Los venezolanos suelen tener múltiples empleos para llegar a fin de mes. (Reuters: Gaby Oraá)
“Los venezolanos viven con el miedo de escribir un tuit o publicar un vídeo en Instagram o hacer un comentario en la calle”, dijo a ABC Jorge García, un profesor de unos 30 años, en Cúcuta, del lado colombiano de la frontera con Venezuela.
“Vivimos con mucho miedo. Hemos visto a personas como nuestros vecinos y familiares encarcelados”.
García estuvo en Colombia durante el ataque estadounidense a Caracas pero tuvo que regresar a Venezuela unos días después.
“Esperemos que nos ofrezcan garantías reales en esta situación y que estemos en una transición real a la democracia”, afirmó.
“Estoy hablando de liberar a los presos políticos y levantar la censura en los medios digitales, los medios tradicionales y los sitios web. Los venezolanos ni siquiera tienen acceso a algunas plataformas de redes sociales como X”.
esperanza cautelosa
En octubre, una encuesta de AtlasIntel/Bloomberg preguntó a los venezolanos si apoyarían una intervención militar estadounidense para destituir a Nicolás Maduro de su gobierno.
Dentro de Venezuela, sólo alrededor de un tercio de los encuestados dijeron que apoyaban la intervención estadounidense, en comparación con dos tercios de los venezolanos que abandonaron el país.
En los días posteriores a la intervención estadounidense, el ABC en Caracas encontró puntos de vista divergentes.
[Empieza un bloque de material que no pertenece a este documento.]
/-- A MILESTONE at a push endpoint ahead of the next token that is pushed: behind an open tile burst (02 R52), or, with no invocation
running, at the start of the next one. A link that has carried the DONE of the running invocation is none of its sources any more. -/
def pushMile (d e port w : Nat) (s : State) : State :=
  match mget? s.districts d with
  | none => s
  | some k =>
    match k.running with
    | none => mileFirst d k e port w s
    | some v =>
      if k.streamInv e port ≠ v.id then s
      else if k.pushOpen.contains (e, port) then updDist s d (fun k => { k with pushMile := k.pushMile ++ [(e, port, w)] })
      else mileBehind d k e port v.id w s

/-- The handles that push into a district. -/
def pushHandles (s : State) (k : District) : List Handle :=
  match threadOf s k.thread with
  | some t => (t.q.map Prod.snd).filter (fun h => !h.pull)
  | none => []

/-- 06 R180. -/
def execMstone (rd ra g : Nat) (s : State) : Out :=
  issue g 4 [rd, ra] s (noTx (fun s => issueCpl (rx s rd) s (fun s =>
    match myDist s with
    | none => (.cause 0x14A 0, s)
    | some (d, k) =>
      let a := rx s ra
      if bits a 63 32 ≠ 0 ∨ a.toNat ≤ k.lastWave then (.cause 0x14F a, s)
      else if !k.caughtUp then (.wait, s)
      else (.send (fun s =>
        let s1 := (pushHandles s k).foldl (fun s h => pushMile d h.elem h.port a.toNat s) s
        advance 4 (updDist s1 d (fun k => { k with
          lastWave := a.toNat, miles := k.miles ++ [⟨a.toNat, rx s rd, k.running.isNone, false⟩] }))), s))))

/-! ## Teardown and drain (06 R181, R182) -/

/-- 06 R181: the sources of the last invocation close it with TD = 1. -/
def execTdown (rd g : Nat) (s : State) : Out :=
  issue g 4 [rd] s (noTx (fun s => issueCpl (rx s rd) s (fun s =>
    match myDist s with
    | none => (.cause 0x14A 0, s)
    | some (d, k) =>
      if !k.caughtUp then (.wait, s)
      else (.send (fun s => advance 4 (updDist s d (fun k => { k with
        tdown := some (rx s rd),
        invs := k.invs.dropLast ++ (k.invs.getLast?.map (fun v => { v with tdown := true })).toList }))), s))))

/-- An element in the pool; tokens in a link bound for `pull` stay (09 R265). -/
def poolElem (s : State) (k : District) (e : Nat) : Elem :=
  { Elem.reset with outB := (elem s e).outB.filter (fun p => handleAt s k e p.1 true) }

/-- 06 R181: with no invocation left the controller clears every element, and the teardown is complete. -/
def execTdownComplete (d : Nat) (s : State) : Out :=
  .next (match mget? s.districts d with
    | none => s
    | some k =>
      match k.tdown with
      | none => s
      | some xc =>
        if !k.invs.isEmpty || k.gated then s
        else
          let kept := (distElems s k).map (fun e => (e, poolElem s k e))
          let s1 := kept.foldl (fun s p => if p.2.outB.isEmpty then s else setElem s p.1 p.2) (wipeRect k.rect s)
          setCpl k.owner xc (cplWord stDone 0 0 0x04) 0 0 0 (updDist s1 d (fun k => { k with tdown := none })))

/-- Does any buffer of a district hold a token? -/
def anyToken (s : State) (k : District) : Bool :=
  (distElems s k).any (fun e =>
    let x := elem s e
    x.inB.any (fun p => !p.2.isEmpty) || x.outB.any (fun p => !p.2.isEmpty) || x.outL.any (fun p => !p.2.isEmpty) ||
    x.ctB.any (fun p => !p.2.isEmpty)) ||
  s.switches.any (fun w => k.rect.has w.1 && w.2.hop.any (fun h => !h.2.isEmpty))

/-- 06 R182: it then acts as `fence.dist` (05 R156). -/
def execDrain (g : Nat) (s : State) : Out :=
  issue g 4 [] s (noTx (fun s => withDist s (fun _ k s =>
    if k.busy || k.tdown.isSome || anyToken s k || pendWords s k != 0 then spin false s else releasing 1 [] s (advance 4))))

end Sys2Proof.Machine
end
En Catia, el barrio más pobre y tradicionalmente amigo de Chávez, un partidario de Maduro dijo que estaba exigiendo “la liberación de nuestro presidente, que fue secuestrado por el imperio: el imperio del mal, el imperio sádico, el imperio drogadicto”.
Otro dijo que la decisión de “enfrentarse a los venezolanos” era “lo peor que le pudo haber pasado a Trump”. “Ahora será mejor que se prepare porque aquí hay gente enojada que exige el regreso de nuestro presidente”.
Catia es un distrito más pobre de Caracas. (Reuters: Leonardo Fernández Viloria)
En el distrito menos pobre de Chacao, las personas que hablaron con ABC elogiaron las acciones de Estados Unidos y convocaron a nuevas elecciones nacionales en las que confiaban que ganaría la líder de la oposición María Corina Machado.
“Tenemos que tener cuidado y protegernos porque tenemos miedo de que (el régimen) nos haga algo si decimos demasiado”, dijo un hombre.
“Pero apoyamos una transición hacia la paz y la tranquilidad y el ascenso de Venezuela. Eso es lo que queremos, eso es lo que todos en Venezuela quieren”.
La administración Trump ha dejado claro que las elecciones no son una prioridad a corto plazo.
Más bien, está intentando negociar con el gobierno interino, formado por miembros del régimen de Maduro. El poder militar estadounidense todavía está concentrado en el Caribe, y Estados Unidos planea controlar los movimientos petroleros para mantener la influencia sobre el liderazgo del país.
Pero la señora Pérez también confía en que la vida en Venezuela pronto mejorará.
“Tenemos toda la esperanza del mundo y la esperanza en Dios, que es primero, y en nuestros líderes como María Corina Machado”, dijo.
“Les digo a mis hijas y nietos que es hora de que quitemos las piedras y espinas que se interponen en nuestro camino y avancemos hacia una democracia”.
“No como el anterior, no. Será mejor, mucho mejor que el que tuvimos en la Cuarta República. Tengo esa creencia”.